Work instruction
Hunt through the entries for the word "Machine" and copy each line in which it appears.

··· Available data

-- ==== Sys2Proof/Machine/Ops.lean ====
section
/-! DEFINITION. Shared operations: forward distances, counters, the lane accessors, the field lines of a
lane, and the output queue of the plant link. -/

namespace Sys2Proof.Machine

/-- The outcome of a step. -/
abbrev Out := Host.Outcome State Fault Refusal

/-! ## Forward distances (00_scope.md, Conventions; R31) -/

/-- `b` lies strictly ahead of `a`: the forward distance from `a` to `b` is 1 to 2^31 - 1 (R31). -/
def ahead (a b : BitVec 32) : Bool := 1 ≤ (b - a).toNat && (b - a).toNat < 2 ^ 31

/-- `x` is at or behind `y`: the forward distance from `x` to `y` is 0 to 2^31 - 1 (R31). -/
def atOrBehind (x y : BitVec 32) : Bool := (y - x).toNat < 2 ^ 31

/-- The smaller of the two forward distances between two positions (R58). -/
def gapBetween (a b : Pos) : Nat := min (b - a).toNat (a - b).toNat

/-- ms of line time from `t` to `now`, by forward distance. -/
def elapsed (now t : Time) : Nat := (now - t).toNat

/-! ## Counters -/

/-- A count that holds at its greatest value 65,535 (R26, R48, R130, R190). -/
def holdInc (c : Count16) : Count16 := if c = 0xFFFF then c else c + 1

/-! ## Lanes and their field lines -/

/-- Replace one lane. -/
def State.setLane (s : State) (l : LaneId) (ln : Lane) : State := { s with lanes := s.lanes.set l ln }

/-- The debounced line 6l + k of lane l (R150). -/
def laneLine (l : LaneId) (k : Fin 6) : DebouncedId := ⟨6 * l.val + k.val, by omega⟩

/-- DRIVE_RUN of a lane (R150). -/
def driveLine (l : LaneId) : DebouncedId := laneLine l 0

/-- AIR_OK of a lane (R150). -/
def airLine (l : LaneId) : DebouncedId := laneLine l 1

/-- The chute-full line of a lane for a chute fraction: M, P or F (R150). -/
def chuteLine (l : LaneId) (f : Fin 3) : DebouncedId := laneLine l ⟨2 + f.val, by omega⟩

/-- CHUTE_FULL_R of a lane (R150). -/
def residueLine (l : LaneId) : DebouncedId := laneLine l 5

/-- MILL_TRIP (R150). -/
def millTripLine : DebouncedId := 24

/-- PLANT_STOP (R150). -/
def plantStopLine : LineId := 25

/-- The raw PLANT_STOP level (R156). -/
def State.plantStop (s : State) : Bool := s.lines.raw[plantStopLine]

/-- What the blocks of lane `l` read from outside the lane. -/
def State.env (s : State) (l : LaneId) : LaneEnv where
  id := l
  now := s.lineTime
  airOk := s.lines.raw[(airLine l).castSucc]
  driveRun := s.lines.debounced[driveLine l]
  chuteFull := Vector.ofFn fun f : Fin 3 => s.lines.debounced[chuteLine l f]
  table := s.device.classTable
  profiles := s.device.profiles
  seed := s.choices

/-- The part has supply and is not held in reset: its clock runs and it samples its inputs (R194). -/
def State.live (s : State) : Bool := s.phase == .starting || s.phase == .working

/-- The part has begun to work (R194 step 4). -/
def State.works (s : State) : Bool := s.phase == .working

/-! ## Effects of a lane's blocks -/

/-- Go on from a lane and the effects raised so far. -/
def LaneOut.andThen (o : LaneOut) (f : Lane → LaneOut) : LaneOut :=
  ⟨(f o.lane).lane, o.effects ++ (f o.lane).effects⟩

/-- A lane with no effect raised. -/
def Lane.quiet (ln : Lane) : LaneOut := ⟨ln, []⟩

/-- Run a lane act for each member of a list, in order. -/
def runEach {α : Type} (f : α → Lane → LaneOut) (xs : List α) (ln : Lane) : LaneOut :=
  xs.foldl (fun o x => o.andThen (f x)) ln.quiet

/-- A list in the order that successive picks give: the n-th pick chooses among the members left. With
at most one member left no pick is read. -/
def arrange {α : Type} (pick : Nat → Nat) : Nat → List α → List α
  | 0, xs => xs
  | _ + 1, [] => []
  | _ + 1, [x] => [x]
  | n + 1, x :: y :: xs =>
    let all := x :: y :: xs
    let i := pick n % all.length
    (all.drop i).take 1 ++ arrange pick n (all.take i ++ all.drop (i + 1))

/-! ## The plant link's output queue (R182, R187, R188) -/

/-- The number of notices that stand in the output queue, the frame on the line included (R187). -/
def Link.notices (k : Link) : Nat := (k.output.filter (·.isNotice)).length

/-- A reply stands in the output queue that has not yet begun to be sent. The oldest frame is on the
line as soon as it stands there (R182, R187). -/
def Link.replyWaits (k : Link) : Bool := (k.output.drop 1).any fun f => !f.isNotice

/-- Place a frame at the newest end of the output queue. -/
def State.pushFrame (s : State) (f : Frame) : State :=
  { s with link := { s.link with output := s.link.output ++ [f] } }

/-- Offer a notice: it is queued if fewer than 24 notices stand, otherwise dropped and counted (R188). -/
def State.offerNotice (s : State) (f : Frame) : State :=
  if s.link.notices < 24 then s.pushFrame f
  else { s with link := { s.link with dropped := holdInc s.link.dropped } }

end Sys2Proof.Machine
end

······

Exercise answer
-- ==== Sys2Proof/Machine/Ops.lean ====
namespace Sys2Proof.Machine
end Sys2Proof.Machine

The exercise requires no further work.